C++ Program for Find Median from data Stream

#include <iostream>
#include <bits/stdc++.h>
using namespace std;

// placing the last element recieved at it's correct position in a sorted vector
void insertionSort(vector <int>& sorted)
{
    int last_inserted = sorted.size()-1;
    while(last_inserted > 0 && sorted[last_inserted] < sorted[last_inserted-1])
    {
        swap(sorted[last_inserted-1],sorted[last_inserted]);
        last_inserted--;
    }
}

// prints median out of a given stream of integer values
void printMedian(vector <int> stream)
{
    // vector to store values in sorted order
    // for printing of the median value
    vector <int> sorted;
    
    for(int i=0;i<stream.size();i++)
    {
        sorted.push_back(stream[i]);
        
        if(sorted.size() == 1)
        cout<<sorted[0]<<"\t";
        
        else
        {
            // sort the sorted vector
            insertionSort(sorted);
            
            // if number of elements recieved is odd
            // middle element is the median
            if(sorted.size()%2 == 1)
            {
                int mid = sorted.size()/2;
                
                cout<<sorted[mid]<<"\t";
            }
            // if size is even
            // average of middle two elements is the median
            else
            {
                int mid1 = (sorted.size()-1)/2;
                int mid2 = sorted.size()/2;
                
                cout<<(float)(sorted[mid1]+sorted[mid2])/2<<"\t";
            }
        }
    }
}

// main function to implement median of stream of integers
int main()
{
    vector <int> stream  = {3,10,5,20,7,6};
    printMedian(stream);
    return 0;
}
3	6.5	5	7.5	7	6.5

Java Program for Find Median from data Stream

import java.io.*;
import java.util.*;

class tutorialcup
{
    // placing the last element recieved at it's correct position in a sorted vector
    static void insertionSort(ArrayList <Integer> sorted)
    {
        int last_inserted = sorted.size()-1;
        while(last_inserted > 0 && sorted.get(last_inserted) < sorted.get(last_inserted-1))
        {
            int temp = sorted.get(last_inserted-1);
            sorted.set(last_inserted-1,sorted.get(last_inserted));
            sorted.set(last_inserted,temp);
            
            last_inserted--;
        }
    }
    
    // prints median out of a given stream of integer values
    static void printMedian(ArrayList <Integer> stream)
    {
        // vector to store values in sorted order
        // for printing of the median value
        ArrayList <Integer> sorted = new ArrayList <Integer>();
        
        for(int i=0;i<stream.size();i++)
        {
            sorted.add(stream.get(i));
            
            if(sorted.size() == 1)
            System.out.print(sorted.get(0)+"\t");
            else
            {
                // sort the sorted vector
                insertionSort(sorted);
                
                // if number of elements recieved is odd
                // middle element is the median
                if(sorted.size() %2 == 1)
                {
                    int mid = sorted.size()/2;
                    System.out.print(sorted.get(mid)+"\t");
                }
                
                // if size is even
                // average of middle two elements is the median
                else
                {
                    int mid1 = (sorted.size()-1)/2;
                    int mid2 = sorted.size()/2;
                    
                    float median = (float)(sorted.get(mid1)+sorted.get(mid2))/2;
                    
                    System.out.print(median + "\t");
                }
            }
        }
    }
    // main function to implement median of stream of integers
    public static void main (String[] args) 
    {
        ArrayList <Integer> stream = new ArrayList <Integer> (Arrays.asList(3,10,5,20,7,6));
        printMedian(stream);
    }
}
3	6.5	5	7.5	7	6.5

Complexity Analysis

  1. Time complexity: T(n) = O(n2), linear sorting(insertion sort) is nested with array traversal.
  2. Space Complexity: A(n) = O(1), no space is taken other than storing the stream.

Using Heap Data structure

The idea is to use max heap and min-heap data structure to store the elements of the lower half and higher half respectively.
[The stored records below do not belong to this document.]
-- ==== Sys2Proof/Machine/Ecc.lean ====
section
/-! DEFINITION. The SECDED (72,64) code of every bank word and every flit (R501–R503). -/

namespace Sys2Proof.Machine

/-- `pos(j)`: the (j+1)-th integer in 3..71 that is not a power of two (R501). -/
def eccPos (j : Nat) : Nat :=
  if j < 1 then 3
  else if j < 4 then j + 4
  else if j < 11 then j + 5
  else if j < 26 then j + 6
  else if j < 57 then j + 7
  else j + 8

/-- The XOR of `pos(j)` over the set bits j, below `n`, of `d`. -/
def eccFold : Nat → Nat → Nat
  | 0, _ => 0
  | n + 1, d => (if bit d n then eccPos n else 0) ^^^ eccFold n d

/-- The parity of the low `n` bits of `d`. -/
def parity : Nat → Nat → Nat
  | 0, _ => 0
  | n + 1, d => ((d >>> n) % 2 + parity n d) % 2

/-- The check byte of a 64-bit data word (R501). -/
def eccCheck (d : Nat) : Nat :=
  let c := eccFold 64 d
  let p := (parity 64 d + parity 7 c) % 2
  p * 128 + c

/-- The classes of R503. -/
inductive EccClass
  | clean
  | check
  | data (j : Nat)
  | uncorrectable
  deriving DecidableEq, Repr

/-- The data bit that a syndrome names, if any. -/
def eccBitOf (s : Nat) : Option Nat := (upto 64).find? (fun j => eccPos j == s)

/-- The class of a stored word of data `d` and check byte `k` (R503). -/
def eccClass (d k : Nat) : EccClass :=
  let s := eccFold 64 d ^^^ (k % 128)
  let q := (parity 64 d + parity 8 k) % 2
  if q = 0 then (if s = 0 then .clean else .uncorrectable)
  else if s = 0 then .check
  else if (upto 7).any (fun i => s == 2 ^ i) then .check
  else match eccBitOf s with
    | some j => .data j
    | none => .uncorrectable

/-- `d` with data bit `j` flipped. -/
def flipBit (d j : Nat) : Nat := d ^^^ 2 ^ j

/-- A flit of data `d` with fresh check bits (R94, R95). -/
def mkFlit (d : Nat) : Flit := BitVec.ofNat 72 (d % 2 ^ 64 + eccCheck (d % 2 ^ 64) * 2 ^ 64)

/-- A flit as a router takes it in: its class and its corrected data; no data when uncorrectable (R95, R140). -/
def readFlit (f : Flit) : EccClass × Option Nat :=
  let d := f.toNat % 2 ^ 64
  let k := f.toNat / 2 ^ 64
  match eccClass d k with
  | .clean => (.clean, some d)
  | .check => (.check, some d)
  | .data j => (.data j, some (flipBit d j))
  | .uncorrectable => (.uncorrectable, none)

end Sys2Proof.Machine
end

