-- ==== Sys2Proof/Machine/Msg.lean ====
section
/-! DEFINITION. Messages: the header fields, the kinds, lengths and second words (R94–R129), and tile coordinates. -/

namespace Sys2Proof.Machine

/-- The header of a message (R97), each field as a number. -/
structure Hdr where
  kind : Nat
  pkg : Nat := 0
  die : Nat := 0
  x : Nat := 0
  y : Nat := 0
  qclass : Nat := 0
  origin : Nat := 0
  tag : Nat := 0
  stamp : Nat := 0
  payload : Nat := 0
  deriving DecidableEq, Repr

/-- The fields of a header word. -/
def Hdr.of (w : Nat) : Hdr :=
  { kind := bits w 63 60, pkg := bits w 59 52, die := bits w 51 50, x := bits w 49 46, y := bits w 45 42
    qclass := bits w 41 40, origin := bits w 39 36, tag := bits w 35 24, stamp := bits w 23 16, payload := bits w 15 0 }

/-- The header word of given fields. -/
def Hdr.word (h : Hdr) : Nat :=
  h.kind % 16 * 2 ^ 60 + h.pkg % 256 * 2 ^ 52 + h.die % 4 * 2 ^ 50 + h.x % 16 * 2 ^ 46 + h.y % 16 * 2 ^ 42
    + h.qclass % 4 * 2 ^ 40 + h.origin % 16 * 2 ^ 36 + h.tag % 4096 * 2 ^ 24 + h.stamp % 256 * 2 ^ 16
    + h.payload % 65536

/-! Kinds of R98. -/

def kAXON := 1
def kFLOCK := 2
def kTALLY := 3
def kDATA := 4
def kCOMMAND := 5
def kSYNC := 6
def kCOMPLETION := 7
def kREADREQ := 8
def kREADRESP := 9
def kTRACE := 10
def kEXCHANGE := 11

/-- The queue class that R98 gives a kind; none for a reserved kind. -/
def kindClass (k : Nat) : Option Nat :=
  if k = 1 || k = 2 || k = 3 then some 0
  else if k = 4 || k = 8 || k = 9 || k = 10 then some 1
  else if k = 5 || k = 7 then some 2
  else if k = 6 || k = 11 then some 3
  else none

/-- The kind may be addressed to a base-die block (R98). -/
def kindMayBase (k : Nat) : Bool := 4 ≤ k && k ≤ 11

/-- The length in flits of a message of header `h` and second word `w2` (R98, R99). -/
def msgLen (h : Hdr) (w2 : Nat) : Nat :=
  if h.kind = kAXON || h.kind = kTALLY then 1
  else if h.kind = kDATA then 2 + bits w2 55 48
  else if h.kind = kCOMMAND then 9
  else if h.kind = kCOMPLETION then 3
  else if h.kind = kREADRESP then
    if bit w2 38 then 2
    else 2 + (if bit w2 39 then ceilDiv (bits w2 51 48 + 1) 2 else bits w2 51 48 + 1)
  else 2

/-- The class number of an origin (R100). -/
def originNum : Origin → Nat
  | .internal => 0
  | .stream => 1
  | .host => 2
  | .operator => 3
  | .test => 4

/-- The origin of a class number; none for the reserved values 5–15. -/
def originOf (n : Nat) : Option Origin :=
  if n = 0 then some .internal else if n = 1 then some .stream else if n = 2 then some .host
  else if n = 3 then some .operator else if n = 4 then some .test else none

/-- The tag of a message to base-die page `p` (R106). -/
def baseTag (p : Nat) : Nat := 0x800 + p

/-- A DATA bank write of words `ws` at byte offset `addr`, to a tile (R120). -/
def dataWrite (pkg die x y origin stamp addr : Nat) (ws : List Nat) : List Nat :=
  ({ kind := kDATA, pkg := pkg, die := die, x := x, y := y, qclass := 1, origin := origin, stamp := stamp : Hdr }).word
    :: (ws.length * 2 ^ 48 + addr % 2 ^ 25) :: ws

/-- A SYNC ADD of `operand` (16-bit pattern) to object `obj` of the muster unit of package `pkg` (R123). -/
def syncAdd (pkg origin obj operand : Nat) : List Nat :=
  [({ kind := kSYNC, pkg := pkg, qclass := 3, origin := origin, tag := baseTag 10, payload := operand : Hdr }).word, obj % 16384]

/-- A TRACE to the HEALTH block of package `pkg` (R128). -/
def traceMsg (pkg stamp payload datum : Nat) : List Nat :=
  [({ kind := kTRACE, pkg := pkg, qclass := 1, tag := baseTag 4, stamp := stamp, payload := payload : Hdr }).word, datum % 2 ^ 64]

/-! Tiles (R14, R31). -/

def tileX (t : Nat) : Nat := t % 16
def tileY (t : Nat) : Nat := t / 16 % 16
def tileOf (x y : Nat) : Nat := 16 * y + x

/-- The three tile kinds. -/
inductive TileKind
  | neuron | tensor | port
  deriving DecidableEq, Repr

/-- The kind of the tile of index `t` (R31). -/
def tileKind (t : Nat) : TileKind :=
  let x := tileX t
  let y := tileY t
  if x % 4 = 0 && y % 2 = 1 then .tensor
  else if x % 4 = 2 && y % 4 = 2 then .port
  else .neuron

/-- The 16 port tiles of a die, rising. -/
def portTiles : List Nat := (upto 256).filter (fun t => tileKind t == .port)

/-- Manhattan distance of two tiles. -/
def tileDist (a b : Nat) : Nat :=
  (max (tileX a) (tileX b) - min (tileX a) (tileX b)) + (max (tileY a) (tileY b) - min (tileY a) (tileY b))

/-- The tile of the list nearest to `t`, the earlier winning a tie. -/
def nearestIn (t : Nat) : List Nat → Option Nat
  | [] => none
  | a :: l => match nearestIn t l with
    | none => some a
    | some b => if tileDist t b < tileDist t a then some b else some a

/-- The port tile nearest the tile, the lower index winning a tie (R188). -/
def nearestPort (t : Nat) : Nat := (nearestIn t portTiles).getD 34

/-- The key of a tile among the 1,024 of a package. -/
def tileKey (d t : Nat) : Nat := d * 256 + t

end Sys2Proof.Machine
end

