-- ==== Sys2Proof/Machine/Ops.lean ====
section
/-! DEFINITION. The named operations over the package's state: pages, tiles, domains, pastures, units, host memory,
interrupt messages, the torus, and control messages in flight. -/

namespace Sys2Proof.Machine

/-! ### Pages and events -/

/-- A base-die page at reset. -/
def pageDefault (n : Nat) : Page := Page.init (baseCode n)

/-- Base-die page `n`. -/
def Chip.page (c : Chip) (n : Nat) : Page := mapGet pageDefault c.pages n

/-- Base-die page `n` replaced. -/
def Chip.putPage (c : Chip) (n : Nat) (p : Page) : Chip := { c with pages := mapSet pageDefault c.pages n p }

/-- Base-die page `n` changed by `f`. -/
def Chip.updPage (c : Chip) (n : Nat) (f : Page → Page) : Chip := c.putPage n (f (c.page n))

/-- Event bit `i` of base-die page `n` set (R893). -/
def Chip.raise (c : Chip) (n i : Nat) : Chip := c.updPage n (fun p => p.raise i)

/-- A saturating counter of base-die page `n` raised by `k`. -/
def Chip.count (c : Chip) (n off k : Nat) : Chip := c.updPage n (fun p => p.cntSat off k)

/-- A wrapping counter of base-die page `n` raised by `k`. -/
def Chip.countWrap (c : Chip) (n off k : Nat) : Chip := c.updPage n (fun p => p.cntWrap off k)

/-- A line of the console (R819). -/
def Chip.print (c : Chip) (l : ConsoleLine) : Chip := { c with crook := { c.crook with console := c.crook.console ++ [l] } }

/-- CONSOLE_VERBOSE of AUTH_OPTIONS (R818). -/
def Chip.verbose (c : Chip) : Bool := bit ((c.page pgAUTH).rd 0x104) 1

/-- A fault recorded on base-die page `n` (R895); a first fault prints a line when the console is verbose (R819). -/
def Chip.fault (c : Chip) (n st addr cls : Nat) : Chip :=
  let first := (c.page n).fault == 0
  let c := c.updPage n (fun p => p.record st addr cls)
  if first && c.verbose then c.print (.fault n st) else c

/-- A refused access to base-die page `n` (R25, R912). -/
def Chip.refuse (c : Chip) (n addr cls : Nat) : Chip :=
  let first := (c.page n).fault == 0
  let c := (c.updPage n (fun p => p.refuse addr cls)).count pgAUTH 0x140 1
  if first && c.verbose then c.print (.fault n stNO_AUTHORITY) else c

/-- TIME_MS (R617). -/
def Chip.timeMs (c : Chip) : Nat := c.rtc.time.toNat / 1000 % 2 ^ 32

/-! ### Tiles -/

/-- Tile `k`. -/
def Chip.tile (c : Chip) (k : Nat) : Tile := mapGet tileDefault c.tiles k

/-- Tile `k` replaced. -/
def Chip.putTile (c : Chip) (k : Nat) (t : Tile) : Chip := { c with tiles := mapSet tileDefault c.tiles k t }

/-- Tile `k` changed by `f`. -/
def Chip.updTile (c : Chip) (k : Nat) (f : Tile → Tile) : Chip := c.putTile k (f (c.tile k))

/-! ### Domains -/

/-- Domain `n`. -/
def Chip.dom (c : Chip) (n : Nat) : DomRec := mapGet domDefault c.doms n

/-- Domain `n` replaced. -/
def Chip.putDom (c : Chip) (n : Nat) (d : DomRec) : Chip := { c with doms := mapSet domDefault c.doms n d }

/-- Domain `n` changed by `f`. -/
def Chip.updDom (c : Chip) (n : Nat) (f : DomRec → DomRec) : Chip := c.putDom n (f (c.dom n))

/-- Domain `n` is ON. -/
def Chip.domOn (c : Chip) (n : Nat) : Bool := (c.dom n).state == .on

/-- The CORE and ROUTER domains of tile `k`. -/
def Chip.coreDom (c : Chip) (k : Nat) : DomState := mapGet selfDomDefault c.coreDoms k
def Chip.routerDom (c : Chip) (k : Nat) : DomState := mapGet selfDomDefault c.routerDoms k
def Chip.setCoreDom (c : Chip) (k : Nat) (s : DomState) : Chip :=
  { c with coreDoms := mapSet selfDomDefault c.coreDoms k s }
def Chip.setRouterDom (c : Chip) (k : Nat) (s : DomState) : Chip :=
  { c with routerDoms := mapSet selfDomDefault c.routerDoms k s }

/-- A compute die. -/
def Chip.die (c : Chip) (d : Nat) : DieRec := nth DieRec.init c.dies d
def Chip.putDie (c : Chip) (d : Nat) (r : DieRec) : Chip := { c with dies := listSet c.dies d r }
def Chip.updDie (c : Chip) (d : Nat) (f : DieRec → DieRec) : Chip := c.putDie d (f (c.die d))

/-- The bank of tile `k` serves accesses: its domain is ON (R510, R580). -/
def Chip.bankOn (c : Chip) (k : Nat) : Bool := c.domOn k

/-- The router of tile `k` serves or can be woken: its domain is not OFF (R591, R911). -/
def Chip.routerServes (c : Chip) (k : Nat) : Bool := c.routerDom k != .off

/-- The core of tile `k` serves or can be woken (R590). -/
def Chip.coreServes (c : Chip) (k : Nat) : Bool := c.coreDom k != .off

/-- An arrival wakes the core and the router of tile `k` from RETAIN (R590, R591). -/
def Chip.wakeTile (c : Chip) (k : Nat) : Chip :=
  let c := if c.coreDom k = .retain then c.setCoreDom k .on else c
  if c.routerDom k = .retain then c.setRouterDom k .on else c

/-! ### Pastures and units -/

def Chip.past (c : Chip) (p : Nat) : Past := mapGet pastDefault c.pasts p
def Chip.putPast (c : Chip) (p : Nat) (x : Past) : Chip := { c with pasts := mapSet pastDefault c.pasts p x }
def Chip.updPast (c : Chip) (p : Nat) (f : Past → Past) : Chip := c.putPast p (f (c.past p))

/-- The pasture is RESIDENT. -/
def Past.resident (x : Past) : Bool := x.presence == .resident

/-- The identifiers of the pastures RESIDENT in this package, rising. -/
def Chip.residents (c : Chip) : List Nat := (c.pasts.filter (fun e => e.2.resident)).map (fun e => e.1)

/-- The key of a pasture's tile. -/
def PTile.key (t : PTile) : Nat := tileKey t.die.val t.tile.val

/-- The core tiles of a pasture. -/
def Past.cores (x : Past) : List PTile := x.tiles.filter (fun t => t.core)

/-- The pasture has a tile on die `d`. -/
def Past.touchesDie (x : Past) (d : Nat) : Bool := x.tiles.any (fun t => t.die.val == d)

/-- The resident pasture whose core tile is `k`. -/
def Chip.ownerOf (c : Chip) (k : Nat) : Option Nat :=
  match c.pasts.find? (fun e => e.2.resident && e.2.tiles.any (fun t => t.core && t.key == k)) with
  | some e => some e.1
  | none => none

/-- The resident pastures whose touched set holds tile `k`. -/
def Chip.touching (c : Chip) (k : Nat) : List Nat :=
  (c.pasts.filter (fun e => e.2.resident && e.2.tiles.any (fun t => t.key == k))).map (fun e => e.1)

def Chip.unit (c : Chip) (u : Nat) : UnitRec := mapGet unitDefault c.units u
def Chip.putUnit (c : Chip) (u : Nat) (x : UnitRec) : Chip := { c with units := mapSet unitDefault c.units u x }
def Chip.updUnit (c : Chip) (u : Nat) (f : UnitRec → UnitRec) : Chip := c.putUnit u (f (c.unit u))

/-- The unit key of the core, the bank, the router and the vertical link of tile `k`. -/
def coreUnit (k : Nat) : Nat := unitKey (if tileKind (k % 256) = .tensor then 1 else 0) (k / 256) (k % 256)
def bankUnit (k : Nat) : Nat := unitKey 3 (k / 256) (k % 256)
def routerUnit (k : Nat) : Nat := unitKey 2 (k / 256) (k % 256)
def vlinkUnit (k : Nat) : Nat := unitKey 4 (k / 256) (k % 256)

/-- A round of the pasture runs: it has a phase (R62, R554). -/
def Past.inRound (x : Past) : Bool := x.phase != .none

/-- A hold of any kind is in effect (R393). -/
def Past.held (x : Past) : Bool :=
  x.hold.isSome || x.faultHold.isSome || x.thermal || x.storm || x.maintenance || x.restoreFailed

/-- RUNNING: a RUN or LADDER in flight and no hold in effect (R393). -/
def Past.running (x : Past) : Bool := x.run.isSome && !x.held

/-- Between rounds: IDLE, HELD, not resident, or waiting for its next round (R395). -/
def Past.between (x : Past) : Bool := !x.inRound || x.held || !x.resident

/-! ### Torus (R731, R732) -/

/-- The dimensions and the position of the package, and a dimension's coordinate of a package number. -/
def Chip.torusDim (c : Chip) : Nat := (c.page pgLINK).rd 0x180
def Chip.torusPos (c : Chip) : Nat := (c.page pgLINK).rd 0x184
def Chip.dimOf (c : Chip) (i : Nat) : Nat := bits c.torusDim (4 * i + 3) (4 * i)
def Chip.posOf (c : Chip) (i : Nat) : Nat := bits c.torusPos (4 * i + 2) (4 * i)

/-- The packages of the machine. -/
def Chip.machineSize (c : Chip) : Nat := c.dimOf 0 * c.dimOf 1 * c.dimOf 2

/-- The package number p = x + DX·y + DX·DY·z (R731). -/
def Chip.pkg (c : Chip) : Nat := c.posOf 0 + c.dimOf 0 * c.posOf 1 + c.dimOf 0 * c.dimOf 1 * c.posOf 2

/-- Coordinate `i` of package `q`. -/
def Chip.coord (c : Chip) (q i : Nat) : Nat :=
  if i = 0 then q % c.dimOf 0 else if i = 1 then q / c.dimOf 0 % c.dimOf 1 else q / (c.dimOf 0 * c.dimOf 1)

def lsDefault : Nat → BitVec 6 := fun _ => 0

/-- The package number at given coordinates. -/
def Chip.pkgAt (c : Chip) (x y z : Nat) : Nat := x + c.dimOf 0 * y + c.dimOf 0 * c.dimOf 1 * z

/-- Package `q` with coordinate `i` moved by one step, up or down. -/
def Chip.stepPkg (c : Chip) (q i : Nat) (up : Bool) : Nat :=
  let v := c.coord q i
  let n := c.dimOf i
  let w := if up then (v + 1) % n else (v + n - 1) % n
  c.pkgAt (if i = 0 then w else c.coord q 0) (if i = 1 then w else c.coord q 1) (if i = 2 then w else c.coord q 2)

/-- Port 2·i (up) or 2·i + 1 (down) of package `q` is shown up at both ends. -/
def Chip.portUp (c : Chip) (q i : Nat) (up : Bool) : Bool :=
  let r := c.stepPkg q i up
  (mapGet lsDefault c.lsmap q).getLsbD (2 * i + b2n (!up)) && (mapGet lsDefault c.lsmap r).getLsbD (2 * i + b2n up)

/-- Every link of the `n` steps from package `q` along dimension `i` is up. -/
def Chip.pathUp (c : Chip) (i : Nat) (up : Bool) : Nat → Nat → Bool
  | 0, _ => true
  | n + 1, q => c.portUp q i up && c.pathUp i up n (c.stepPkg q i up)

/-- The port by which a request leaves package `p` for package `q`: the first dimension that differs, the shorter way
round, the other when a link of that way is down; none when both are (R732). -/
def Chip.portFrom (c : Chip) (p q : Nat) : Option Nat :=
  match [0, 1, 2].find? (fun i => c.coord p i != c.coord q i) with
  | none => none
  | some i =>
    let n := c.dimOf i
    let s := subMod n (c.coord q i) (c.coord p i)
    let plus := s ≤ n - s
    let go (up : Bool) : Bool := c.pathUp i up (if up then s else n - s) p
    if go plus then some (2 * i + b2n (!plus)) else if go (!plus) then some (2 * i + b2n plus) else none

/-- The ports of the whole path from package `p` to `q`, as (package, port) pairs; none without a path. -/
def Chip.pathOf (c : Chip) : Nat → Nat → Nat → Option (List (Nat × Nat))
  | 0, _, _ => none
  | n + 1, p, q =>
    if p = q then some []
    else match c.portFrom p q with
      | none => none
      | some l =>
        match c.pathOf n (c.stepPkg p (l / 2) (l % 2 == 0)) q with
        | none => none
        | some r => some ((p, l) :: r)
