/-- The base-die pages of domain `n`. -/
def pagesOf (n : Nat) : List Nat := (directory.filter (fun r => r.2.2.2 == n)).map (fun r => r.1)

/-- Negotiated features of compute die `d` (R562, R563). -/
def Chip.features (c : Chip) (d : Nat) : Nat :=
  c.fuses.baseFeatures.toNat &&& (nth 0 c.fuses.dieFeatures d).toNat

/-! ### The applied voltage (R416, R564, R565) -/

/-- The voltage at which die `d` is to run: the lower of target, ceiling and power cap, in the negotiated steps. -/
def Chip.wantVolt (c : Chip) (d : Nat) : Nat :=
  let r := c.die d
  let v := min r.target (min r.ceiling r.capVolt)
  if bit (c.features d) 2 then v else v / 10 * 10

/-- A voltage step of die `d` becomes due when its wanted voltage differs from the applied one; a later step replaces a
pending one (R565). -/
def Chip.dueStep (c : Chip) (d : Nat) : Chip :=
  let r := c.die d
  if r.state != .on then c.putDie d { r with step := none }
  else
    let v := c.wantVolt d
    c.putDie d { r with step := if v = r.applied then none else some v }

/-- SET_OP_POINT commands that wait for die `d` complete (R416). -/
def Chip.finishSteps (c : Chip) (d : Nat) : Chip :=
  let r := c.die d
  let c := c.putDie d { r with waiters := [] }
  r.waiters.foldl (fun c e =>
    let mv := (c.entry e.val).bytes 36 2
    c.finish e.val (if r.applied < mv then stDEGRADED else stOK) r.applied (progressWord 100 0)) c

/-- The pending step of die `d` takes place (R565). -/
def Chip.takeStep (c : Chip) (d : Nat) : Chip :=
  match (c.die d).step with
  | none => c.finishSteps d
  | some v =>
    let c := c.updDie d (fun r => { r with applied := v, step := none })
    (((c.count (pgDIE + d) 0x130 1).raise (pgDIE + d) 0)).finishSteps d

/-! ### What a domain loses in OFF (R580, R590, R591, R593, R597) -/

/-- A core that loses its contents: registers, queues, tallies and chain. -/
def Tile.coreOff (k : Nat) (t : Tile) : Tile :=
  let z := tileDefault k
  { t with pCore := z.pCore, nc := z.nc, tc := z.tc, orders := z.orders, digest := z.digest
           q := { z.q with high := t.q.high, outwait := t.q.outwait } }

/-- A bank that loses its contents: its array and the registers of its page. -/
def Tile.bankOff (k : Nat) (t : Tile) : Tile :=
  { t with bank := { t.bank with mem := [], burst := false, urgent := none }, pBank := (tileDefault k).pBank }

/-- A router that loses its contents. -/
def Tile.routerOff (k : Nat) (t : Tile) : Tile :=
  let z := tileDefault k
  { t with rt := z.rt, pRouter := z.pRouter, pQdbg := z.pQdbg, dbg := z.dbg, egress := []
           q := { t.q with high := z.q.high, outwait := z.q.outwait } }

/-- The pages of domain `n` return to their reset values; the machine registers of R754 on the page of LINK0 are kept. -/
def Chip.resetPages (c : Chip) (n : Nat) : Chip :=
  (pagesOf n).foldl (fun c p =>
    let z := pageDefault p
    if p = pgLINK then
      let q := c.page p
      c.putPage p (([0x180, 0x184, 0x188, 0x18C, 0x190].foldl (fun (z : Page) o => z.wr o (q.rd o)) z))
    else c.putPage p z) c

/-- The value and enable that the block of pad group `g` drives (R597, R613). -/
def Chip.padDrive (c : Chip) (g : Nat) : Bool × Bool :=
  if g = 2 then (false, c.domOn domGATE && !c.gate.l12)
  else ((nth Aer.init c.aers g).ack, c.domOn (domAER g))

/-- The hurdle latch of domain `n`, if it has one, captures its pad (R597). -/
def Chip.capture (c : Chip) (n : Nat) : Chip :=
  match groupOf n with
  | none => c
  | some g =>
    let d := c.padDrive g
    { c with latches := listSet c.latches g { latched := true, value := d.1, enable := d.2 } }

/-- A stream context whose port loses its stream buffer: the FIFO is empty and no reference is valid (R698, R707). -/
def StreamCtx.portOff (s : StreamCtx) : StreamCtx :=
  { s with fifoHead := 0, fifoCount := 0, fifoPorts := [], refValid := false, inFrame := false, skipFrame := false, refBad := [] }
Using the root values of both the heaps, we are able to calculate the median of the running stream of integers. The algorithm is implemented in the following ways :

Algorithm

  1. Create two heaps. One max heap (maxheap) to maintain elements of the lower half and one min heap(minheap) to maintain elements of the higher half at any point in time.
  2. Initially, the value of median is 0.
  3. For the current element received from the stream insert it into either of the heaps and calculate the median described in the following statements.
  4. If the size of both the heaps is the same.
    • if the current element is greater than the median value, insert it into min heap.return the root of minheap as the new median.
    • else if the current element is less than the median value, insert it into max heap.return the root of maxheap as the new median.
  5. else If the size of maxheap is greater than minheap :
    • if the current element is greater than the median, insert the current element in minheap.
    • else if the current element is less than the median, pop the root of maxheap and insert it into minheap. Now insert the current element to maxheap.
    • calculate the median as an average of the root of minheap and maxheap.
  6. else If the size of maxheap is less than minheap :
    • if the current element is less than the median, insert the current element into maxheap.
    • else if the current element is greater than the median, pop the top of minheap and insert it into maxheap. Now insert the current element to minheap.
    • calculate the median as an average of the root of minheap and maxheap.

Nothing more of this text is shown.